Data provided:
-- ==== Sys2Proof/Machine/Ops.lean ====
section
/-!
DEFINITION. The shared operations over the state: the two exception entries (60_exceptions.md R325,
R330; there is no return, R344), the semaphore primitives (20_memory.md R91 to R93), free values, the
ring, trigger, bridge-writer and bridge-reader operations that the meanings, the sequencer and the
agents call.
-/

namespace Sys2Proof.Machine

/-- What an operation that may stop answers: a result and the state, the state after a Fatal that
abandoned it (00_scope.md R12), a fault or a refusal of the model. -/
inductive Res (α : Type) where
  | ok (a : α) (s : State)
  | fatal (s : State)
  | fault (r : Fault)
  | refused (r : Refusal)

/-- The outcome of a step whose whole work is an operation: a Fatal is taken, so the machine has a
next state (60_exceptions.md R330). -/
def Res.outcome {α : Type} (k : α → State → State) : Res α → Host.Outcome State Fault Refusal
  | .ok a s => .next (k a s)
  | .fatal s => .next s
  | .fault r => .fault r
  | .refused r => .refused r

/-! ### Exceptions -/

/-- `raise ConfigError(code, cmd)` (60_exceptions.md R325). -/
def raiseConfigError (code : Byte) (cmd : Word64) (s : State) : State :=
  { s with err := { s.err with count := s.err.count + 1, code := code, cmd := cmd } }

/-- `raise Fatal(code)` (60_exceptions.md R330). -/
def raiseFatal (code : Byte) (s : State) : State :=
  { s with err := { s.err with fatal := code }, c := { s.c with halted := true } }

/-! ### Free values -/

/-- Bytes with every unspecified position filled by a free value, the draws numbered from `n`
(93_implementation_defined.md V1, V3: each position independently, at each read anew; log 8). -/
def fillFree (n : Nat) (cells : List (Option Byte)) : List Byte :=
  cells.mapIdx fun k b => b.getD (Config.freeByte (n + k))

/-- The state after `n` draws. -/
def drawn (n : Nat) (s : State) : State := { s with free := s.free + n }

/-! ### Semaphores -/

/-- `Release` (20_memory.md R91). -/
def semRelease (n : Nat) : Nat := n + 1

/-- `TryWait` (20_memory.md R92): whether the count was taken, and the count after. -/
def semTryWait (n : Nat) : Bool × Nat := if 0 < n then (true, n - 1) else (false, n)

/-! ### Rings -/

/-- The state with one ring replaced. -/
def withRing (c : Fin 4) (r : Ring) (s : State) : State := { s with rb := s.rb.set c r }

/-- `RB.CONFIGURE` (41_ring_buffer.md R151), for a capacity in the operand's range. -/
def configureRing (cap : BitVec 33) (c : Fin 4) (s : State) : State :=
  withRing c (ringConfigured cap) s

/-- `RB.CONFIGURE` of every channel of a list, in order (43_controller_commands.md R216). -/
def configureRings (cap : BitVec 33) (cs : List (Fin 4)) (s : State) : State :=
  cs.foldl (fun t c => configureRing cap c t) s

/-- `RB.WRITE` (41_ring_buffer.md R153). -/
def writeRing (c : Fin 4) (lane : List Byte) (s : State) : Res Unit :=
  if s.rb[c].cap = 0 ∧ lane ≠ [] then .refused .capacityZero
  else .ok () (withRing c (ringWritten s.rb[c] lane) s)

/-- `RB.READ` (41_ring_buffer.md R156, R158, R159). -/
def readRing (c : Fin 4) (len endOffset : Nat) (s : State) : Res (List Byte) :=
  if s.rb[c].cap.toNat < len + endOffset then .fatal (raiseFatal fRingBounds s)
  else .ok (fillFree s.free (windowCells s.rb[c] len endOffset)) (drawn len s)

/-! ### Lane Demultiplexer -/

/-- The bytes of the space `BLK`: `BLOCK_BYTES` of them, unspecified where no block is held
(20_memory.md R70, 10_state.md R36; log 23). -/
def blkCells (s : State) : List (Option Byte) :=
  (List.range s.par.blockBytes).map fun a => (s.c.blk.getD [])[a]?

/-- `DMX.DEMUX` (40_demux.md R141, R143). The lanes stand in `C.lanes`. DESIGN CHOICE (log 15): R142
says that where they are stored is not architectural. -/
def demux (n : Nat) (s : State) : State :=
  if n = 1 ∨ n = 2 ∨ n = 4 then
    { drawn s.par.blockBytes s with
      c := { s.c with lanes := demuxLanes (fillFree s.free (blkCells s)) n } }
  else raiseConfigError eChannelCount 0 s

/-! ### Trigger engine -/

/-- The state with the engine replaced. -/
def withTrg (t : Trg) (s : State) : State := { s with trg := t }

/-- `TRG.RESET` (42_trigger_engine.md R171). -/
def resetEngine (s : State) : State := withTrg (trgResetted s.trg) s

/-- `TRG.SET_VERTICAL` (42_trigger_engine.md R172). -/
def setVertical (level hyst : Byte) (s : State) : State :=
  if 127 < hyst.toNat then raiseConfigError eTrgParam 0 s
  else withTrg (trgVertical s.trg level hyst) s

/-- `TRG.SET_HORIZONTAL` (42_trigger_engine.md R174). -/
def setHorizontal (W pos add : BitVec 32) (s : State) : State :=
  if W = 0 ∨ W.toNat ≤ pos.toNat then raiseConfigError eTrgParam 0 s
  else withTrg (trgHorizontal s.trg W pos add) s

/-- `TRG.SET_EDGE` (42_trigger_engine.md R176). -/
def setEdge (edge : Edge) (s : State) : State := withTrg (trgEdge s.par.edgeGating s.trg edge) s

/-- `TRG.PROCESS` (42_trigger_engine.md R178). -/
def processLane (lane : List Byte) (s : State) : State := withTrg (trgProcessed s.trg lane) s

/-! ### Bridge, writer side -/

/-- A change of the processing snapshot in the shadow header (43_controller_commands.md R212). -/
def shadowProc (f : ProcSnapshot → ProcSnapshot) (s : State) : State :=
  { s with bw := { s.bw with shadow := { s.bw.shadow with proc := f s.bw.shadow.proc } } }

/-- `Publish()`: one 72-byte store of the shadow header (45_bridge.md R288). -/
def publish (s : State) : State :=
  { s with seg := s.seg.writeBytes 0 (headerBytes s.bw.shadow) }

/-- `BRG.INIT` (45_bridge.md R281). -/
def initBridge (s : State) : State :=
  publish
    { s with
      semReq := 0
      semResp := 0
      bw := { shadow := initHeader s.par s.cfg, filled := false, reqPending := false, swaps := 0 }
      seg := []
      segGen := s.segGen + 1 }

/-- The size of the view: `NCH * CFG.W * WIDTH` (45_bridge.md R283). -/
def viewSize (s : State) : Nat := s.par.nch * s.cfg.W.toNat * width

/-- `BRG.ACQ_REGION` (45_bridge.md R283): the base of the acquiring region. -/
def acqRegion (s : State) : Res Nat :=
  match regionBase s.par s.bw.shadow.activeRegion with
  | some base => .ok base s
  | none => .fatal (raiseFatal fRegionEnum s)

/-- `BRG.DATA_WRITTEN` (45_bridge.md R285). -/
def dataWritten (trig : Bool) (s : State) : State :=
  { s with
    bw :=
      { s.bw with
        filled := true
        shadow :=
          { s.bw.shadow with
            totalAcquisitions := s.bw.shadow.totalAcquisitions + 1
            droppedAcquisitions :=
              if s.bw.filled then s.bw.shadow.droppedAcquisitions + 1
              else s.bw.shadow.droppedAcquisitions
            triggered := if trig then 1 else 0 } } }

/-- `BRG.SWITCH_IF_NEEDED`, its poll: `if BW.reqPending = 0: if TryWait(SEM.req): BW.reqPending <- 1`
(45_bridge.md R287). -/
def swapPoll (s : State) : State :=
  if s.bw.reqPending then s
  else
    { s with
      semReq := (semTryWait s.semReq).2
      bw := { s.bw with reqPending := (semTryWait s.semReq).1 } }

/-- `BRG.SWITCH_IF_NEEDED`, the flip and the publication of a swap (45_bridge.md R287, R288); `swaps`
is the ghost count of R290. -/
def swapPublish (s : State) : State :=
  publish
    { s with
      bw :=
        { s.bw with
          reqPending := false
          filled := false
          swaps := s.bw.swaps + 1
          shadow :=
            { s.bw.shadow with activeRegion := otherRegion s.bw.shadow.activeRegion } } }

/-- `BRG.SWITCH_IF_NEEDED`, the response of a swap: `Release(SEM.resp)` (45_bridge.md R287). -/
def swapRelease (s : State) : State := { s with semResp := semRelease s.semResp }

/-- `BRG.SWITCH_IF_NEEDED` whole (45_bridge.md R287): whether a swap happened, and the state after. -/
def switchIfNeeded (s : State) : Bool × State :=
  if swapDue (swapPoll s).bw then (true, swapRelease (swapPublish (swapPoll s)))
  else (false, swapPoll s)

/-- The address of byte `k` of channel `c`'s window in the region at `base` (20_memory.md R73). -/
def windowAddr (s : State) (base : Nat) (c : Fin 4) (k : Nat) : Nat :=
  base + c.val * s.cfg.W.toNat + k

/-- A store of one byte into a region of the segment (45_bridge.md R284, 20_memory.md R77). -/
def storeByte (a : Nat) (b : Byte) (s : State) : Res Unit :=
  if hdrBytes ≤ a ∧ a < segBytes s.par then .ok () { s with seg := s.seg.write a b }
  else .fault .segBounds

/-- One store of the copies of `Deliver`: byte `k` of channel `c`'s window, through the view
(44_controller_sequencer.md R250). No swap falls inside a `Deliver`, so that the view is the acquiring
region of the moment (log 7). -/
def storeWindowByte (c : Fin 4) (k : Nat) (b : Byte) (s : State) : Res Unit :=
  match acqRegion s with
  | .ok base s₁ => storeByte (windowAddr s base c k) b s₁
  | .fatal s₁ => .fatal s₁
  | .fault r => .fault r
  | .refused r => .refused r

/-- The last part of `Deliver` (44_controller_sequencer.md R250). -/
def markDelivered (s : State) : State :=
  { s with c := { s.c with autoCount := 0, delivered := true } }

/-! ### Bridge, reader side -/

/-- The 72 bytes of `SEG[0..71]`; all-zero contents where nothing was published (20_memory.md R77;
log 18). -/
def publishedHeader (s : State) : List Byte :=
  (s.seg.readBytes 0 hdrBytes).map fun b => b.getD 0

/-- The published `version` is non-zero: the writer has initialised (45_bridge.md R298). -/
def bridgeUp (s : State) : Bool := headerField (publishedHeader s) 0 4 != 0

/-- `RDR.READ_HEADER` (45_bridge.md R304). -/
def readHeader (s : State) : State := { s with br := { s.br with hdr := publishedHeader s } }

/-- The step of `RDR.READ_HEADER` or `RDR.READ_REGION` is enabled: the reader is open (45_bridge.md R298)
and not waiting (20_memory.md R93). -/
def readerReady (b : Br) : Bool := b.isOpen && !b.waiting

/-- The reader is inside an operation of several steps and can issue none: it waits (20_memory.md R93) or
reads a region (R90). -/
def readerBusy (b : Br) : Bool := b.waiting || b.reading.isSome

/-- The request step of `RDR.REQUEST_AND_WAIT` (45_bridge.md R300); it ends the read window (R308). -/
def requestStep (s : State) : State :=
  { s with
    semReq := if s.br.latched then s.semReq else semRelease s.semReq
    br := { s.br with latched := true, waiting := true, inWindow := false } }

/-- The wait step of `RDR.REQUEST_AND_WAIT` (45_bridge.md R300, R302; 20_memory.md R93). -/
def waitStep (s : State) : State :=
  if 0 < s.semResp then
    { s with
      semResp := s.semResp - 1
      br := { s.br with latched := false, waiting := false, inWindow := true }
      port := { s.port with satisfied := true } }
  else
    { s with
      br := { s.br with waiting := false }
      port := { s.port with satisfied := false } }

/-- How many bytes `RDR.READ_REGION` reads (45_bridge.md R306). -/
def regionReadSize (hdr : List Byte) : Nat :=
  headerField hdr 37 1 * headerField hdr 38 4 * headerField hdr 17 1

/-- The byte at an address of a region: what was last stored there, else the unspecified byte the region
has held since `BRG.INIT` (10_state.md R53, 20_memory.md R78, 93 V2; log 8). -/
def regionByteAt (s : State) (a : Nat) : Byte :=
  (s.seg.read? a).getD (Config.regionByte s.segGen a)

/-- The reads of a region by `CON` are raced: it is outside its read window with a request outstanding,
and `CTL` may still swap onto the region and store into it, or has swapped and `CON` has not taken the
response (20_memory.md R88, R89; 70_reset_and_hazards.md R376; 93 V3: "while `CTL` may write it";
log 8). -/
def readRaces (s : State) : Bool :=
  !s.br.inWindow && s.br.latched && (!ctlStopped s.c || decide (0 < s.semResp))

/-- The base of the acquired region under a published selector (45_bridge.md R306, 20_memory.md R72);
`none` for an unrecognised one. -/
def acquiredBase (p : Params) (sel : Byte) : Option Nat :=
  if sel = 1 ∨ sel = 2 then regionBase p (otherRegion sel) else none

/-- The rest of a region read whose next byte is at `a`, with `n` bytes to go. -/
def regionCursor (a : Nat) : Nat → Option RegionCursor
  | 0 => none
  | n + 1 => some { addr := a, more := n }

/-- The first step of `RDR.READ_REGION`: the header read again (45_bridge.md R306, 20_memory.md R90). -/
def startRegionRead (s : State) : State :=
  let h := publishedHeader s
  let s₁ := readHeader s
  match acquiredBase s.par (.ofNat 8 (headerField h 18 1)) with
  | some base =>
    { s₁ with
      br := { s₁.br with reading := regionCursor base (regionReadSize h) }
      port := { s.port with bytes := [], rdrFault := none } }
  | none => { s₁ with port := { s.port with bytes := [], rdrFault := some fRegionEnum } }

/-- A byte step of `RDR.READ_REGION` (45_bridge.md R306, 20_memory.md R90): the byte of the region, or, in
a race, a free value of its own (R89). -/
def readRegionByte (r : RegionCursor) (s : State) : Res Unit :=
  if r.addr < segBytes s.par then
    let b := if readRaces s then Config.freeByte s.free else regionByteAt s r.addr
    .ok ()
      { drawn (if readRaces s then 1 else 0) s with
        br := { s.br with reading := regionCursor (r.addr + 1) r.more }
        port := { s.port with bytes := s.port.bytes ++ [b] } }
  else .fault .segBounds

end Sys2Proof.Machine
end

To do: Among the entries above, the lines between the ones containing "operand's range. -/" and "withRing c (ringConfigured cap) s", inclusive, are to be transcribed exactly. No other line is to be given.

Expected output:
/-- `RB.CONFIGURE` (41_ring_buffer.md R151), for a capacity in the operand's range. -/
def configureRing (cap : BitVec 33) (c : Fin 4) (s : State) : State :=
  withRing c (ringConfigured cap) s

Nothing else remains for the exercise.